- Born: 31 August 1922 Doncaster, England
- Died: 29 November 1986 (aged 64) Ruislip, London, England
- Occupation: Actor
- Known for: Sir Gregory Pitkin, CBE in The Men from the Ministry
- Spouse: Noreen Richards ​(m. 1950)​

= Ronald Baddiley =

English actor (1922–1986)

Ronald Baddiley (31 August 1922 – 29 November 1986) was an English actor. He was best known for his roles in the early days of the long-running British radio drama The Archers, and as Under-Secretary, Sir Gregory Pitkin, CBE in the BBC comedy The Men from the Ministry.

Baddiley was born on 31 August 1922, in Doncaster in Yorkshire, England, UK.
In December 1950 he married Noreen Richards – she later performed alongside him in several episodes of radio serial The Archers.

==Career==
Baddiley voiced the character of Percy Hood in BBC radio drama The Archers and first appeared on television in April 1956 playing the orchestra conductor in the TV short The Cobbler's Belle. In the same year he played Mr. Hepton in dramatist David Turner's Fresh as Paint and the policeman in One Fight More by David Campton and Stephen Joseph.

The following year he played PC Sanders in 4 episodes of The Other Man, and in 1958 Baddiley appeared in two BBC radio productions of Shakespeare, playing the parts of an outlaw and Panthino in the comedy The Two Gentlemen of Verona, and Abram in the tragedy Romeo and Juliet.

Baddiley performed alongside Arthur Lowe in the BBC Radio Third Programme production of Billy's Last Stand, the first play written by English author Barry Hines.

He featured in two BBC Radio 2 programmes on the same day in March 1968, appearing first in The Men from the Ministry and later alongside Clive Dunn, Deryck Guyler, Joan Sanderson, and Patricia Hayes in the Esmonde and Larbey comedy You're Only Old Once.

In 1970, Baddiley appeared as Freddie Daring in the satirical film The Rise and Rise of Michael Rimmer, and as himself in A Career in Shipbuilding (1975), directed by John Reeve and written by Ronald Dunkley.

Baddiley was railway inspector Mr Bun in the early 1970s series Parsley Sidings, which reunited him with Arthur Lowe, who played the stationmaster Horace Hepplewhite.

In January 1980, Baddiley was Bird One in Fit the Tenth of the second series of The Hitchhiker's Guide to the Galaxy.

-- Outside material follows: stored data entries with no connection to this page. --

-- ==== Sys2Proof/Machine/State.lean ====
section
/-! DEFINITION. The state of the CORE as plain data (spec/10_state.md rules R10 to R24), the six fault causes
(spec/60_exceptions.md rule R101), and the state right after reset. -/

namespace Sys2Proof.Machine

/-- The six causes of rule R101. They stand in the register FAULT once raised; a step of a halted core answers with the
latched one (rules R112, R116). -/
inductive Fault where
  /-- Code 1, raised by the dispatcher for a word that is no instruction (rule R102). Safe: the spec names it fatal. -/
  | invalidOpcode
  /-- Code 2, raised by 2NNN on a full stack (rule R103). Safe: the spec's policy where its source is open. -/
  | stackOverflow
  /-- Code 3, raised by 00EE on an empty stack (rule R104). Safe: the spec's policy where its source is undefined. -/
  | stackUnderflow
  /-- Code 4, raised by the fetch unit when PC > 0xFFE (rule R105). Safe: the address does not exist. -/
  | fetchAddrFault
  /-- Code 5, raised by DXYN, FX33, FX55, FX65 when their range passes 0xFFF (rule R106). Safe: the address does not
  exist. -/
  | dataAddrFault
  /-- Code 6, raised by EX9E, EXA1 when VX > 15 (rule R107). Safe: the key does not exist. -/
  | keyIndexFault
deriving DecidableEq, Repr

/-- Why the model gives no meaning. -/
inductive Refusal where
  /-- An instruction whose meaning has not been written, raised by an arm of `exec`. Safe: nothing can be proved of it.
  No arm uses it. -/
  | notModelled (mnemonic : String)
deriving DecidableEq, Repr

/-- Memory: the bytes written since reset as (address, byte) pairs, addresses strictly rising, no entry equal to a font
byte the address holds at reset (log 3). -/
abbrev Memory := List Host.Cell

/-- The call stack: the entries written since reset as (index, value) pairs, indexes strictly rising (log 4). -/
abbrev CallStack := List (Nat × Word)

/-- All state of the CORE (rules R10 to R20), the parameters of rule R7, and two counters that index free values. -/
structure State where
  /-- V0..VF (rule R10). -/
  v : Vector Byte 16
  /-- The program counter (rule R13). -/
  pc : Word
  /-- The index register (rule R12). -/
  i : Word
  /-- The number of call-stack entries in use (rule R14). -/
  sp : Nat
  /-- The call-stack entries (rule R14). -/
  stack : CallStack
  /-- The delay timer (rule R15). -/
  dt : Byte
  /-- The sound timer (rule R15). -/
  st : Byte
  /-- The 4096 bytes of memory (rule R16). -/
  mem : Memory
  /-- The display, row by row; bit `col` of row `row` is `FB[row*64 + col]` (rule R17; log 25). -/
  fb : Vector (BitVec 64) 32
  /-- The keys, bit `k` for key `k` (rule R18). -/
  keys : BitVec 16
  /-- `Q_SHIFT` (rule R19). -/
  qShift : Bool
  /-- `Q_JUMP` (rule R19). -/
  qJump : Bool
  /-- `Q_LDST` (rule R19). -/
  qLdst : Bool
  /-- `FAULT`: none for code 0 (rule R20; log 9). -/
  fault : Option Fault
  /-- The parameters of rule R7; nothing writes them. -/
  params : Params
  /-- The model's own: how many `reset` moves the host has made (log 5). -/
  epoch : Nat
  /-- The model's own: how many random bytes CXNN has drawn (log 2). -/
  randDraws : Nat
deriving DecidableEq, Repr

/-- The state right after reset with the default quirk bits and parameters (rules R24, R127). Memory and stack list
nothing: the font and the free values are what an unlisted address or entry reads as. -/
def State.reset : State where
  v := resetV
  pc := resetPc
  i := resetI
  sp := resetSp
  stack := []
  dt := resetTimer
  st := resetTimer
  mem := []
  fb := resetFb
  keys := resetKeys
  qShift := resetQuirk
  qJump := resetQuirk
  qLdst := resetQuirk
  fault := none
  params := defaultParams
  epoch := 0
  randDraws := 0

end Sys2Proof.Machine
end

Later that year he played Cervantes in a two-part BBC radio adaptation of Don Quixote.

In 1981, Baddiley voiced the (uncredited) role of the British news reel commentator in five episodes of the TV series Private Schulz and the following year appeared as Lt Col Walter Anderson in the ITV Granada series Crown Court.

In 1983, Baddiley played Montague in the BBC Radio 3 production of Romeo and Juliet.

===The Archers===
Baddiley first appeared in The Archers on 12 December 1953 playing the part of the Squire; his final appearance on the programme was on 4 April 1966 in the role of Harvey Grenville. In between, he played other parts in the series, including that of Percy Hood in 1956.

==Death==
Baddiley died suddenly on 29 November 1986; his funeral service and cremation were held five days later at Breakspear Crematorium, Ruislip, west London on Thursday 4 December.